Later, addressing the French troops who have just risked their lives for the sake of some Africans, President Hollande slips up, and nearly gives them credit; but quickly (politically-) corrects himself:

Le président évoque l'entrée dans la ville : "Vous (les Français) êtes entrés, ou plus exactement les Maliens sont entrés, dans la ville de Tombouctou.”

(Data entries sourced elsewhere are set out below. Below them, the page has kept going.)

-- ==== Sys2Proof/Laws/Effects.lean ====
section
/-! SUPPORT. Effects: for the shared operations on regions, levels, fades, channels, ports and chains, what each writes.
What an operation leaves alone is said in Frames.lean. -/

namespace Sys2Proof.Machine

/-! ## Regions and their counts, R39 to R41 -/

theorem region_modRegion (id j : Nat) (f : Region → Region) (s : State) :
    (modRegion id f s).region j = if j = id then (s.region j).map f else s.region j :=
  Table.find_modify id j f s.fsc.regions

theorem region_airUp (source : Option Nat) (j : Nat) (s : State) :
    (airUp source s).region j =
      (s.region j).map (fun r => { r with air := if source = some j then r.air + 1 else r.air }) := by
  cases source with
  | none => simp [airUp]
  | some id =>
    simp only [airUp, region_modRegion, Option.some.injEq]
    by_cases h : j = id
    · simp [h]
    · have : id ≠ j := fun e => h e.symm
      simp [h, this]

theorem region_airDown (source : Option Nat) (j : Nat) (s : State) :
    (airDown source s).region j =
      (s.region j).map (fun r => { r with air := if source = some j then r.air - 1 else r.air }) := by
  cases source with
  | none => simp [airDown]
  | some id =>
    simp only [airDown, region_modRegion, Option.some.injEq]
    by_cases h : j = id
    · simp [h]
    · have : id ≠ j := fun e => h e.symm
      simp [h, this]

theorem region_refUp (a : Action) (j : Nat) (s : State) :
    (refUp a s).region j =
      (s.region j).map (fun r => { r with ref := if a.region = some j then r.ref + 1 else r.ref }) := by
  unfold refUp
  cases h : a.region with
  | none => simp
  | some id =>
    simp only [region_modRegion, Option.some.injEq]
    by_cases h : j = id
    · simp [h]
    · have : id ≠ j := fun e => h e.symm
      simp [h, this]

theorem region_refDown (a : Action) (j : Nat) (s : State) :
    (refDown a s).region j =
      (s.region j).map (fun r => { r with ref := if a.region = some j then r.ref - 1 else r.ref }) := by
  unfold refDown
  cases h : a.region with
  | none => simp
  | some id =>
    simp only [region_modRegion, Option.some.injEq]
    by_cases h : j = id
    · simp [h]
    · have : id ≠ j := fun e => h e.symm
      simp [h, this]

/-- Air counts after every source of a list has lost one. -/
theorem region_foldl_airDown {β : Type} (source : β → Option Nat) (l : List β) (j : Nat) (s : State) :
    (l.foldl (fun t b => airDown (source b) t) s).region j =
      (s.region j).map (fun r => { r with air := r.air - l.countP (fun b => decide (source b = some j)) }) := by
  induction l generalizing s with
  | nil => simp
  | cons b rest ih =>
    rw [List.foldl_cons, ih, region_airDown, Option.map_map]
    congr 1
    funext r
    by_cases h : source b = some j
    · simp [Function.comp, h]
      omega
    · simp [Function.comp, h]

/-- Air counts after every source of a list has gained one. -/
theorem region_foldl_airUp {β : Type} (source : β → Option Nat) (l : List β) (j : Nat) (s : State) :
    (l.foldl (fun t b => airUp (source b) t) s).region j =
      (s.region j).map (fun r => { r with air := r.air + l.countP (fun b => decide (source b = some j)) }) := by
  induction l generalizing s with
  | nil => simp
  | cons b rest ih =>
    rw [List.foldl_cons, ih, region_airUp, Option.map_map]
    congr 1
    funext r
    by_cases h : source b = some j
    · simp [Function.comp, h]
      omega
    · simp [Function.comp, h]

/-- Reference counts after every action of a list has gone. -/
theorem region_foldl_refDown (l : List TimedAction) (j : Nat) (s : State) :
    (l.foldl (fun t a => refDown a.action t) s).region j =
      (s.region j).map (fun r => { r with ref := r.ref - l.countP (fun a => decide (a.action.region = some j)) }) := by
  induction l generalizing s with
  | nil => simp
  | cons b rest ih =>
    rw [List.foldl_cons, ih, region_refDown, Option.map_map]
    congr 1
    funext r
    by_cases h : b.action.region = some j
    · simp [Function.comp, h]
      omega
    · simp [Function.comp, h]

/-- Reference counts after every action of a list has come. -/
theorem region_foldl_refUp (l : List TimedAction) (j : Nat) (s : State) :
    (l.foldl (fun t a => refUp a.action t) s).region j =
      (s.region j).map (fun r => { r with ref := r.ref + l.countP (fun a => decide (a.action.region = some j)) }) := by
  induction l generalizing s with
  | nil => simp
  | cons b rest ih =>
    rw [List.foldl_cons, ih, region_refUp, Option.map_map]
    congr 1
    funext r
    by_cases h : b.action.region = some j
    · simp [Function.comp, h]
      omega
    · simp [Function.comp, h]

/-! ## Levels and channels, R131, R141, R143 -/

/-- The level targets are none of a channel's business. -/
theorem recompute_targets (c : Nat) (s : State) : (recompute c s).lvp.targets = s.lvp.targets := by
  unfold recompute
  dsimp only
  split
  · rfl
  · exact markChannel_keeps (fun t => t.lvp.targets) (fun _ _ => rfl) _ _

theorem recomputeAll_targets (s : State) : (recomputeAll s).lvp.targets = s.lvp.targets := by
  unfold recomputeAll
  exact foldl_keeps (fun t => t.lvp.targets) _ (fun t c => recompute_targets c t) _ _

/-- Writing a level writes that level and no other. -/
theorem setLevel_targets (target v : Nat) (s : State) :
    (setLevel target v s).lvp.targets = if s.level target = v then s.lvp.targets else put s.lvp.targets target v := by
  unfold setLevel
  split
  · rfl
  · dsimp only
    split
    · rw [recompute_targets]; rfl
    · split
      · rw [recomputeAll_targets]; rfl
      · rfl

theorem level_setLevel (target v j : Nat) (s : State) (h : j ≤ 788) :
    (setLevel target v s).level j = if j = target then v else s.level j := by
  have hp : at_ (put s.lvp.targets target v) j 0 = if j = target then v else s.level j := at_put_read _ _ _ _ _ (by
    omega)
  unfold State.level at *
  rw [setLevel_targets]
  split
  · rename_i e
    by_cases hj : j = target
    · subst hj; simpa [State.level] using e
    · simp [hj]
  · exact hp

/-- What recomputing a channel leaves in every channel. -/
theorem channel_recompute (c j : Nat) (s : State) (h : j < 768) :
    (recompute c s).channel j =
      if j = c then (s.channel c).compute (s.level c) (s.level masterTarget) else s.channel j := by
  have hp : (putChannel c ((s.channel c).compute (s.level c) (s.level masterTarget)) s).channel j =
      if j = c then (s.channel c).compute (s.level c) (s.level masterTarget) else s.channel j :=
    at_put_read _ _ _ _ _ h
  unfold recompute
  dsimp only
  split
  · exact hp
  · rw [← hp]
    exact markChannel_keeps (fun t => t.channel j) (fun _ _ => rfl) _ _

theorem channel_putChannel (c j : Nat) (x : Channel) (s : State) (h : j < 768) :
    (putChannel c x s).channel j = if j = c then x else s.channel j := at_put_read _ _ _ _ _ h

/-! ## Fades, R132 to R134, R140 -/

theorem lowerCount_lvp (o : Owner) (s : State) : (lowerCount o s).lvp = s.lvp := by
  cases o <;> rfl

theorem raiseCount_lvp (o : Owner) (s : State) : (raiseCount o s).lvp = s.lvp := by
  cases o <;> rfl

theorem removeFade_lvp (target : Nat) (s : State) :
    (removeFade target s).lvp =
      { s.lvp with fades := if (s.lvp.fades.find target).isSome then s.lvp.fades.erase target else s.lvp.fades } := by
  unfold removeFade
  split
  · rename_i h; simp [h]
  · rename_i f h
    rw [lowerCount_lvp]
    simp [h]

theorem find_removeFade (target j : Nat) (s : State) :
    (removeFade target s).lvp.fades.find j = if j = target then none else s.lvp.fades.find j := by
  rw [removeFade_lvp]
  cases h : s.lvp.fades.find target with
  | none =>
    by_cases hj : j = target
    · subst hj; simp [h]
    · simp [hj]
  | some f => simp [Table.find_erase]

theorem level_removeFade (target j : Nat) (s : State) : (removeFade target s).level j = s.level j := by
  simp only [State.level, removeFade_lvp]

/-- The fade table is none of a channel's business, nor of a level's. -/
theorem setLevel_fades (target v : Nat) (s : State) : (setLevel target v s).lvp.fades = s.lvp.fades := by
  have one (c : Nat) (t : State) : (recompute c t).lvp.fades = t.lvp.fades := by
    unfold recompute
    dsimp only
    split
    · rfl
    · exact markChannel_keeps (fun u => u.lvp.fades) (fun _ _ => rfl) _ _
  have all (t : State) : (recomputeAll t).lvp.fades = t.lvp.fades := by
    unfold recomputeAll
    exact foldl_keeps (fun u => u.lvp.fades) _ (fun u c => one c u) _ _
  unfold setLevel
  split
  · rfl
  · dsimp only
    split
    · rw [one]; rfl
    · split
      · rw [all]; rfl
      · rfl

/-- What advancing the fade of a target leaves: its level, and every other level as it was. -/
theorem level_advanceFade (a target j : Nat) (s : State) (h : j ≤ 788) :
    (advanceFade a target s).level j =
      if j = target then
        match s.lvp.fades.find target with
        | none => s.level j
        | some f =>
          if f.duration ≤ f.elapsed + a then f.stop else fadeLevel (s.curve f.curve) f (f.elapsed + a)
      else s.level j := by
  unfold advanceFade
  cases hf : s.lvp.fades.find target with
  | none => simp
  | some f =>
    dsimp only
    split
    · rw [endFade, level_removeFade, level_setLevel _ _ _ _ h]
    · rw [level_setLevel _ _ _ _ h]
      rfl

theorem find_advanceFade (a target j : Nat) (s : State) :
    (advanceFade a target s).lvp.fades.find j =
      if j = target then
        (s.lvp.fades.find target).bind (fun f =>
          if f.duration ≤ f.elapsed + a then none else some { f with elapsed := f.elapsed + a })
      else s.lvp.fades.find j := by
  unfold advanceFade
  cases hf : s.lvp.fades.find target with
  | none =>
    by_cases hj : j = target
    · subst hj; simp [hf]
    · simp [hj]
  | some f =>
    dsimp only
    split
    · rename_i hd
      rw [endFade, find_removeFade, setLevel_fades]
      simp [hd]
    · rename_i hd
      rw [setLevel_fades]
      simp only [State.setLvp_lvp, Table.find_insert, Option.bind_some, if_neg hd]

/-! ## Ports, R161 -/

theorem port_setPort (p o : Port) (x : BusPort) (s : State) : (setPort p x s).port o = if o = p then x else s.port o
    := by
  cases p <;> cases o <;> rfl

theorem fixtures_setPort (p : Port) (x : BusPort) (s : State) : (setPort p x s).fbc.fixtures = s.fbc.fixtures := by
  cases p <;> rfl

theorem mem_insertId (k j : Nat) (l : List Nat) : j ∈ insertId k l ↔ j = k ∨ j ∈ l := by
  induction l with
  | nil => simp [insertId]
  | cons i rest ih =>
    unfold insertId
    split
    · simp
    · split
      · rename_i h; subst h; simp
      · simp only [List.mem_cons, ih]
        tauto

/-- A fixture marked is queued or dirty. -/
theorem BusPort.mark_marked (b : BusPort) (id : Nat) :
    (b.mark id).isQueued id = true ∨ (b.mark id).isDirty id = true := by
  unfold BusPort.mark
  split
  · rename_i h; simpa using h
  · split
    · left; simp [BusPort.isQueued]
    · right; simp [BusPort.isDirty, mem_insertId]

/-- A mark takes no fixture out of the queue or the dirty set. -/
theorem BusPort.mark_keeps (b : BusPort) (id j : Nat) (h : b.isQueued j = true ∨ b.isDirty j = true) :
    (b.mark id).isQueued j = true ∨ (b.mark id).isDirty j = true := by
  unfold BusPort.mark
  split
  · exact h
  · split
    · rcases h with h | h
      · left; simp only [BusPort.isQueued, List.any_append, Bool.or_eq_true] at h ⊢; exact .inl h
      · right; exact h
    · rcases h with h | h
      · left; exact h
      · right
        simp only [BusPort.isDirty, List.contains_iff_mem, mem_insertId] at h ⊢
        exact .inr h

/-- Marking writes the queue and the dirty set alone. -/
theorem BusPort.mark_eq (b : BusPort) (id : Nat) :
    b.mark id = { b with queue := (b.mark id).queue, dirty := (b.mark id).dirty } := by
  unfold BusPort.mark
  split
  · rfl
  · split <;> rfl

/-- Filling writes the queue, the dirty set and the last admitted id alone, and puts entries behind what is queued. -/
theorem BusPort.admit_eq (n : Nat) (b : BusPort) :
    ∃ (ids d : List Nat) (l : Nat), b.admitDirty n = { b with
      queue := b.queue ++ ids.map (fun id => ⟨id, none, false⟩), dirty := d, lastAdmitted := l } ∧
      (∀ j ∈ d, j ∈ b.dirty) ∧ (∀ j ∈ ids, j ∈ b.dirty) ∧ (∀ j ∈ b.dirty, j ∈ ids ∨ j ∈ d) ∧
      (b.queue.length ≤ 32 → b.queue.length + ids.length ≤ 32) := by
  induction n generalizing b with
  | zero => exact ⟨[], b.dirty, b.lastAdmitted, by simp [BusPort.admitDirty], by simp, by simp, by simp, by simp⟩
  | succ n ih =>
    unfold BusPort.admitDirty
    split
    · rename_i hq
      cases hd : nextDirty b.dirty b.lastAdmitted with
      | none => exact ⟨[], b.dirty, b.lastAdmitted, by simp, by simp, by simp, by simp, by simp⟩
      | some id =>
        have hid : id ∈ b.dirty := by
          unfold nextDirty at hd
          cases hf : b.dirty.find? (fun id => decide (b.lastAdmitted < id)) with
          | some k => rw [hf] at hd; cases hd; exact List.mem_of_find?_eq_some hf
          | none => rw [hf] at hd; exact List.mem_of_head? hd
        obtain ⟨ids, d, l, e, h1, h2, h3, h4⟩ := ih
          { b with queue := b.queue ++ [⟨id, none, false⟩], dirty := b.dirty.erase id, lastAdmitted := id }
        refine ⟨id :: ids, d, l, ?_, ?_, ?_, ?_, ?_⟩
        · dsimp only
          rw [e]
          simp
        · intro j hj; exact List.mem_of_mem_erase (h1 j hj)
        · intro j hj
          rcases List.mem_cons.mp hj with rfl | hj
          · exact hid
          · exact List.mem_of_mem_erase (h2 j hj)
        · intro j hj
          by_cases hji : j = id
          · simp [hji]
          · rcases h3 j ((List.mem_erase_of_ne hji).mpr hj) with h | h
            · exact .inl (List.mem_cons_of_mem _ h)
            · exact .inr h
        · intro h
          have := h4 (by simp; omega)
          simp at this ⊢
          omega
    · exact ⟨[], b.dirty, b.lastAdmitted, by simp, by simp, by simp, by simp, by simp⟩

/-! ## Chains, R90 -/

theorem chain_putChain (c d : Nat) (x : Chain) (s : State) (h : d < 8) :
    (putChain c x s).chain d = if d = c then x else s.chain d := at_put_read _ _ _ _ _ h

/-- What entering a chain state leaves in every chain. -/
theorem chain_enterChain (c d : Nat) (new : ChainState) (wall : Option Nat) (s : State) (h : d < 8) :
    (enterChain c new wall s).chain d =
      if d = c then
        { s.chain c with
          state := new, misses := 0, echoes := 0, whole := if new = .idle then false else (s.chain c).whole }
      else s.chain d := by
  unfold enterChain
  dsimp only
  split
  · exact chain_putChain _ _ _ _ h
  · rw [← chain_putChain c d _ s h]
    exact rfl

/-! ## Live capture accesses, R67 -/

/-- What one access carries: a first part of the waiting pixels, no longer than asked for, not empty where some wait,
in which each pixel follows the one before it in the same line of the same buffer. -/
theorem lineRun_spec (width n : Nat) (l : List CapturePixel) :
    lineRun width n l = l.take (lineRun width n l).length ∧ (lineRun width n l).length ≤ n ∧
      (0 < n → l ≠ [] → lineRun width n l ≠ []) ∧
      ∀ (i : Nat) (p q : CapturePixel), (lineRun width n l)[i]? = some p → (lineRun width n l)[i + 1]? = some q →
        q.buffer = p.buffer ∧ q.offset = p.offset + 1 ∧ q.offset % width ≠ 0 := by
  fun_induction lineRun width n l with
  | case1 => simp
  | case2 => simp
  | case3 => simp
  | case4 n p q rest h ih =>
    obtain ⟨ht, hl, hne, hc⟩ := ih
    refine ⟨by simpa using ht, by simpa using hl, by simp, ?_⟩
    rintro (_ | i) a b ha hb
    · have hq : (lineRun width n (q :: rest))[0]? = some b := by simpa using hb
      rw [ht] at hq
      have hb' : some q = some b := by
        cases hk : (lineRun width n (q :: rest)).length with
        | zero => simp [hk] at hq
        | succ k => simpa [hk] using hq
      simp only [List.getElem?_cons_zero, Option.some.injEq] at ha
      cases hb'
      subst ha
      exact h
    · exact hc i a b (by simpa using ha) (by simpa using hb)
  | case5 => simp

end Sys2Proof.Machine
end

(Whew!  That was a close one.)

But if you read on, you eventually come to the following tidbit:

La prise de Kidal s'est faite par opération aéroportée et sans soldat malien.

…. Oh.
Never mind.


[Update 18 March 2013]  Although the Malian army has been worse than useless, the Chadians have truly stepped up to the plate:
http://www.lefigaro.fr/international/2013/03/17/01003-20130317ARTFIG00122-l-appui-crucial-des-tchadiens-au-nord-du-mali.php?m_i=aPdaIuacU0VoiEfOnDOV2mGdsWviqRhrt5EIxcrP4pqnvNNG0
Mabruk, messieurs ! 

Une colonne des FATIM (Forces Armées Tchadienne en Intervention au Mali


[Update 10 April 2013] Toleja so:
 
Mali : les troupes de la Cédéao « totalement incapables », juge le Pentagone
Un haut responsable du Pentagone estime que les troupes engagées au Mali par les Etats africains ne sont pas « à la hauteur ». Et salue en revanche l'intervention française.